REQUIRED ACTION: Each entry must be restated word for word.

INFORMATION:
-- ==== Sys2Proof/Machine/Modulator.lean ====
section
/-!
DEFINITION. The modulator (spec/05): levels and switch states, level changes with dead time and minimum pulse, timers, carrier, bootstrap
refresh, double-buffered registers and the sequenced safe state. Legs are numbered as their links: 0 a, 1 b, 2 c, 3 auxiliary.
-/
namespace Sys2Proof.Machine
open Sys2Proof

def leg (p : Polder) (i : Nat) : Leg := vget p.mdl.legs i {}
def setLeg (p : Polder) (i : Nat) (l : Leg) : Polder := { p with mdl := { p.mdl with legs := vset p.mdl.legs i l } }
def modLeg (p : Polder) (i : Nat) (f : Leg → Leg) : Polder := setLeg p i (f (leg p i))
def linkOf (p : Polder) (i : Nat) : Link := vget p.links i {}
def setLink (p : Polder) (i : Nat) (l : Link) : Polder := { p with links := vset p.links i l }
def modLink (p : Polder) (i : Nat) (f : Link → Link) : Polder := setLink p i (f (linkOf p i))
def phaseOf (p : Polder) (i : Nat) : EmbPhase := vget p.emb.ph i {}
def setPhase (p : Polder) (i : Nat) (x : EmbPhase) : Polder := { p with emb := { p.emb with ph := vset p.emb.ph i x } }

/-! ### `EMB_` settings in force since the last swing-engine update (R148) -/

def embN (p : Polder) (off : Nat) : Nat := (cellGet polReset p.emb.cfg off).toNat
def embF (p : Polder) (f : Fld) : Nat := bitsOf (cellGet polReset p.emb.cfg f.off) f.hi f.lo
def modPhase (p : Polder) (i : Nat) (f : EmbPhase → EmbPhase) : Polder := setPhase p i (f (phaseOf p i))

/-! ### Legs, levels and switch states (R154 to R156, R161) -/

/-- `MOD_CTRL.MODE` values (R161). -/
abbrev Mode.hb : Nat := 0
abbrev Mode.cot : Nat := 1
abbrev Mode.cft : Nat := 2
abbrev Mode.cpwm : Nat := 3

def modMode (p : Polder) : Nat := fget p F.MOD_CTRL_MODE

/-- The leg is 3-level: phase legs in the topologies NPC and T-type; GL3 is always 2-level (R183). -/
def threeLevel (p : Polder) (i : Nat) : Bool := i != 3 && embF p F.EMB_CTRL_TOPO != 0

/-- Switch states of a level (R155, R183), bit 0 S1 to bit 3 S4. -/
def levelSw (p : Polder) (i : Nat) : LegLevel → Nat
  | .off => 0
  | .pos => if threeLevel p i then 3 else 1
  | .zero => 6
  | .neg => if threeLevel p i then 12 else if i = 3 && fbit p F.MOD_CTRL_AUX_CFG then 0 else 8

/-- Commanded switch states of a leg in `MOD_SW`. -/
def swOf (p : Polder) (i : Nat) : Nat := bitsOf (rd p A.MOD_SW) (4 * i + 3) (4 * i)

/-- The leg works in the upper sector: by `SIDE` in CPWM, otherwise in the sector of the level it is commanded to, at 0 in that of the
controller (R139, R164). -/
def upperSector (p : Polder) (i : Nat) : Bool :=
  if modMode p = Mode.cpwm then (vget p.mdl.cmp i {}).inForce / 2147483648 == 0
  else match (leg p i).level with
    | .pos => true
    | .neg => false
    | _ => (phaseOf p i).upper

TASK RESULT:
-- ==== Sys2Proof/Machine/Modulator.lean ====
section
/-!
DEFINITION. The modulator (spec/05): levels and switch states, level changes with dead time and minimum pulse, timers, carrier, bootstrap
refresh, double-buffered registers and the sequenced safe state. Legs are numbered as their links: 0 a, 1 b, 2 c, 3 auxiliary.
-/
namespace Sys2Proof.Machine
open Sys2Proof

def leg (p : Polder) (i : Nat) : Leg := vget p.mdl.legs i {}
def setLeg (p : Polder) (i : Nat) (l : Leg) : Polder := { p with mdl := { p.mdl with legs := vset p.mdl.legs i l } }
def modLeg (p : Polder) (i : Nat) (f : Leg → Leg) : Polder := setLeg p i (f (leg p i))
def linkOf (p : Polder) (i : Nat) : Link := vget p.links i {}
def setLink (p : Polder) (i : Nat) (l : Link) : Polder := { p with links := vset p.links i l }
def modLink (p : Polder) (i : Nat) (f : Link → Link) : Polder := setLink p i (f (linkOf p i))
def phaseOf (p : Polder) (i : Nat) : EmbPhase := vget p.emb.ph i {}
def setPhase (p : Polder) (i : Nat) (x : EmbPhase) : Polder := { p with emb := { p.emb with ph := vset p.emb.ph i x } }

/-! ### `EMB_` settings in force since the last swing-engine update (R148) -/

def embN (p : Polder) (off : Nat) : Nat := (cellGet polReset p.emb.cfg off).toNat
def embF (p : Polder) (f : Fld) : Nat := bitsOf (cellGet polReset p.emb.cfg f.off) f.hi f.lo
def modPhase (p : Polder) (i : Nat) (f : EmbPhase → EmbPhase) : Polder := setPhase p i (f (phaseOf p i))

/-! ### Legs, levels and switch states (R154 to R156, R161) -/

/-- `MOD_CTRL.MODE` values (R161). -/
abbrev Mode.hb : Nat := 0
abbrev Mode.cot : Nat := 1
abbrev Mode.cft : Nat := 2
abbrev Mode.cpwm : Nat := 3

def modMode (p : Polder) : Nat := fget p F.MOD_CTRL_MODE

/-- The leg is 3-level: phase legs in the topologies NPC and T-type; GL3 is always 2-level (R183). -/
def threeLevel (p : Polder) (i : Nat) : Bool := i != 3 && embF p F.EMB_CTRL_TOPO != 0

/-- Switch states of a level (R155, R183), bit 0 S1 to bit 3 S4. -/
def levelSw (p : Polder) (i : Nat) : LegLevel → Nat
  | .off => 0
  | .pos => if threeLevel p i then 3 else 1
  | .zero => 6
  | .neg => if threeLevel p i then 12 else if i = 3 && fbit p F.MOD_CTRL_AUX_CFG then 0 else 8

/-- Commanded switch states of a leg in `MOD_SW`. -/
def swOf (p : Polder) (i : Nat) : Nat := bitsOf (rd p A.MOD_SW) (4 * i + 3) (4 * i)

/-- The leg works in the upper sector: by `SIDE` in CPWM, otherwise in the sector of the level it is commanded to, at 0 in that of the
controller (R139, R164). -/
def upperSector (p : Polder) (i : Nat) : Bool :=
  if modMode p = Mode.cpwm then (vget p.mdl.cmp i {}).inForce / 2147483648 == 0
  else match (leg p i).level with
    | .pos => true
    | .neg => false
    | _ => (phaseOf p i).upper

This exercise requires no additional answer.